Greig: Now, some people apparently have allergies to it, but compared with the downsides of the chemical dye, it’s very benign. It’s like using beet juice.
Narrator: And just like that, carmine ended up in strawberry and cream Frappuccinos and cake pops at Starbucks, in Tropicana grapefruit juice, and, yes, in Yoplait yogurts. Just look for carmine or cochineal extract on the label to see for yourself. But today, carmine is becoming harder and harder to come by. Some companies like Campari Group, maker of the famous Campari aperitif, have phased it out for economic reasons in the US.
Greig: It’s expensive to make. I mean, it’s easier to just make a chemical dye, and this is a very specialised, you have to farm these little bugs, and collect billions of pounds of them, and dry all them and all that, so I think that just wasn’t as practical.
Narrator: Other companies took it out because, well, people still don’t like eating bugs, especially vegans. In 2012, a vegan news site outed Starbucks for using cochineal in its Strawberries and Crème Frappuccino, saying that it’s not vegan, and a month later, the company said they’d switch to a bug-free alternative. In fact, Yoplait now remains one of the only major brands that sells food coloured with carmine. But even Yoplait may phase it out after customers expressed concerns about eating bug parts.

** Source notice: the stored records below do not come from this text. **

-- ==== Sys2Proof/Machine/Shroud.lean ====
section
/-! DEFINITION. Shroud threads (spec/12 R290-R308): registers and poison, ends of routines, and the meaning of every shroud
instruction. -/

namespace Sys2Proof.Machine

/-! ### Threads, registers, poison (R292, R293) -/

/-- The core number under which a shroud thread's accesses stand: no core of the package. -/
def shroudCore (k t : Nat) : Nat := Config.cores + 4 * k + t
/-- The translation unit of a shroud: its base die's. -/
def shroudUnit (k : Nat) : Nat := 400 + k / 8

/-- The shroud thread at work. -/
structure Sh where
  k : Nat
  t : Nat
  x : SThread

def Sh.who (h : Sh) : Who := .shroud h.k h.t

/-- Put a shroud thread back. -/
def setSThread (s : State) (k t : Nat) (x : SThread) : State :=
  let h := getShroud s k
  setShroud s k { h with threads := mput h.threads t x }

/-- The thread goes on at the next word. -/
def shNext (s : State) (h : Sh) (x : SThread) : State := setSThread s h.k h.t { x with word := x.word + 1 }

/-- The thread is free; its routine held its launch's bins no longer (R43). -/
def freeThread (s : State) (k t : Nat) : State :=
  let h := getShroud s k
  let s := setShroud s k { h with threads := mdel h.threads t }
  match mfind h.threads t with
  | none => s
  | some x => binFlush s x.launch

/-- Scalar register: n0 reads zero (R292). -/
def sreg (x : SThread) (r : BitVec 5) : W64 := if r = 0 then 0 else mget 0 x.n r.toNat
def spoisd (x : SThread) (r : BitVec 5) : Bool := r != 0 && x.npois.contains r.toNat
/-- Write a scalar register and its poison bit; writes of n0 are discarded (R292). -/
def setS (x : SThread) (r : BitVec 5) (v : W64) (p : Bool) : SThread :=
  if r = 0 then x
  else { x with
    n := mset 0 x.n r.toNat v
    npois := if p then sinsert r.toNat x.npois else x.npois.filter (· ≠ r.toNat) }
/-- Vector register: 16 elements. -/
def zeroVec : List W32 := List.replicate 16 0
def vreg (x : SThread) (r : BitVec 5) : List W32 := mget zeroVec x.v r.toNat
def vpoisd (x : SThread) (r : BitVec 5) : Nat := mget 0 x.vpois r.toNat
def setV (x : SThread) (r : BitVec 5) (v : List W32) (p : Nat) : SThread :=
  { x with v := mset zeroVec x.v r.toNat v, vpois := mset 0 x.vpois r.toNat p }

/-! ### Ends of a routine (R296, R307) -/

/-- An engine owns the line of the thread's record (R99). -/
def recordOwned (s : State) (unit : Nat) (x : SThread) : Bool :=
  match translate s unit x.ctx x.record .write with
  | .ok pa => ownedLine s pa
  | .error _ => false

/-- A fault ends the routine: FLAGS.FAULT, TASK_FAULT with the code and word offset, and the thread is free (R296); its pending
walks are discarded (R345). While an engine owns the record's line the thread waits (R99). -/
def endFault (s : State) (k t : Nat) (x : SThread) (code : Nat) : State :=
  if recordOwned s (shroudUnit k) x then s else
  let (s, r) := resolveAt s (shroudUnit k) x.ctx x.record .write (.routine k t)
  let s := match r with
    | .ok pa => setFlags s pa 16
    | .error _ => s
  dropWalks (freeThread (postTaskFault s x.ctx (some x.launch) x.record code x.word) k t) (· == .routine k t)

/-- The instruction of the shroud thread cannot be decoded (R295, R296). -/
def shroudIllegal (s : State) (k t : Nat) : State :=
  match mfind (getShroud s k).threads t with
  | none => s
  | some x => endFault s k t x cILLEGAL

/-- What the fetch of a shroud thread gives: the word, or the end of a routine it has fallen past (R295). -/
inductive SFetched where
  | idle
  | past
  | word (w : W32)

/-- Fetch for a shroud thread. -/
def fetchRoutine (s : State) (k t : Nat) : SFetched :=
  match mfind (getShroud s k).threads t with
  | none => .idle
  | some x => if x.len ≤ x.word then .past else
    match fetchShroud s k t with
    | none => .idle
    | some w => .word w

/-- The routine has fallen past its last word: ILLEGAL_TARGET at offset CODE_LEN (R295, R296). -/
def shroudPast (s : State) (k t : Nat) : State :=
  match mfind (getShroud s k).threads t with
  | none => s
  | some x => endFault s k t { x with word := x.len } cTARGET

/-- Execute an instruction of the current shroud thread; one with an illegal field ends the routine. -/
def shExec (s : State) (ok : Bool) (body : Sh → State) : Host.Outcome State Fault Refusal :=
  match s.cur with
  | .shroud k t =>
    match mfind (getShroud s k).threads t with
    | none => .fault .noRoutine
    | some x => .next (if ok then body { k := k, t := t, x := x } else endFault s k t x cILLEGAL)
  | _ => .fault .noRoutine

/-- End the routine at this instruction. -/
def Sh.fail (h : Sh) (s : State) (code : Nat) : State := endFault s h.k h.t h.x code

/-! ### Control (R297) -/

/-- A branch: `to` says whether it is taken, and `poison` whether its register is poisoned (R293, R295, R296). -/
def shBranch (s : State) (h : Sh) (f : SB) (taken poison : Bool) (x : SThread) : State :=
  let target : Int := (h.x.word : Int) + sext 17 f.off.toNat
  if taken && (decide (target < 0) || decide ((h.x.len : Int) ≤ target)) then h.fail s cTARGET
  else if poison then h.fail s cPOISON
  else if taken then setSThread s h.k h.t { x with word := target.toNat }
  else shNext s h x

/-- SJMP (R297). -/
def execSjmp (f : SB) (s : State) :=
  shExec s (f.a == 0 && f.z == 0) (fun h => shBranch s h f true false h.x)
/-- SBRZ (R297). -/
def execSbrz (f : SB) (s : State) :=
  shExec s (isS f.a && f.z == 0) (fun h => shBranch s h f (sreg h.x f.a == 0) (spoisd h.x f.a) h.x)
/-- SBRNZ (R297). -/
def execSbrnz (f : SB) (s : State) :=
  shExec s (isS f.a && f.z == 0) (fun h => shBranch s h f (sreg h.x f.a != 0) (spoisd h.x f.a) h.x)
/-- SLOOP (R297). -/
def execSloop (f : SB) (s : State) :=
  shExec s (isS f.a && f.z == 0) (fun h =>
    let v := sreg h.x f.a - 1
    shBranch s h f (v != 0) (spoisd h.x f.a) (setS h.x f.a v false))

/-! ### Scalars (R298, R299) -/

/-- The result of a scalar operation (R298). -/
def saluOp (fn : Nat) (a b : W64) : W64 :=
  let c := b.toNat
  match fn with
  | 0 => a + b
  | 1 => a - b
  | 2 => a * b
  | 3 => a &&& b
  | 4 => a ||| b
  | 5 => a ^^^ b
  | 6 => if 64 ≤ c then 0 else a <<< c
  | 7 => if 64 ≤ c then 0 else a >>> c
  | 8 => a.sshiftRight (min c 64)
  | 9 => if a.toInt ≤ b.toInt then a else b
  | 10 => if b.toInt ≤ a.toInt then a else b
  | _ => if a < b then 1 else 0

/-- SALU (R298). -/
def execSalu (f : SR) (s : State) := shExec s (srOk 5 f) (fun h =>
  shNext s h (setS h.x f.d (saluOp f.f.toNat (sreg h.x f.a) (sreg h.x f.b)) (spoisd h.x f.a || spoisd h.x f.b)))
/-- SALUI (R298). -/
def execSalui (f : SF) (s : State) := shExec s (isS f.d && isS f.a && decide (f.fn.toNat < 12)) (fun h =>
  shNext s h (setS h.x f.d (saluOp f.fn.toNat (sreg h.x f.a) (BitVec.ofInt 64 (sext 13 f.imm.toNat))) (spoisd h.x f.a)))
/-- SMOVI (R299). -/
def execSmovi (f : SI) (s : State) := shExec s (siOk 7 f) (fun h =>
  shNext s h (setS h.x f.d (BitVec.ofInt 64 (sext 17 f.imm.toNat)) false))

Greig: So I just think it’s ironic people are freaked out about insects, about eating insects, even though we eat two pounds of insects a year on average by accident.
Narrator: And to show just how harmless they are, we tried some.
Benji Jones: Nope, just tastes like yogurt! Not buggy at all, in fact. Not that I would know what that would taste like, but I’m really just getting plain Greek yogurt taste.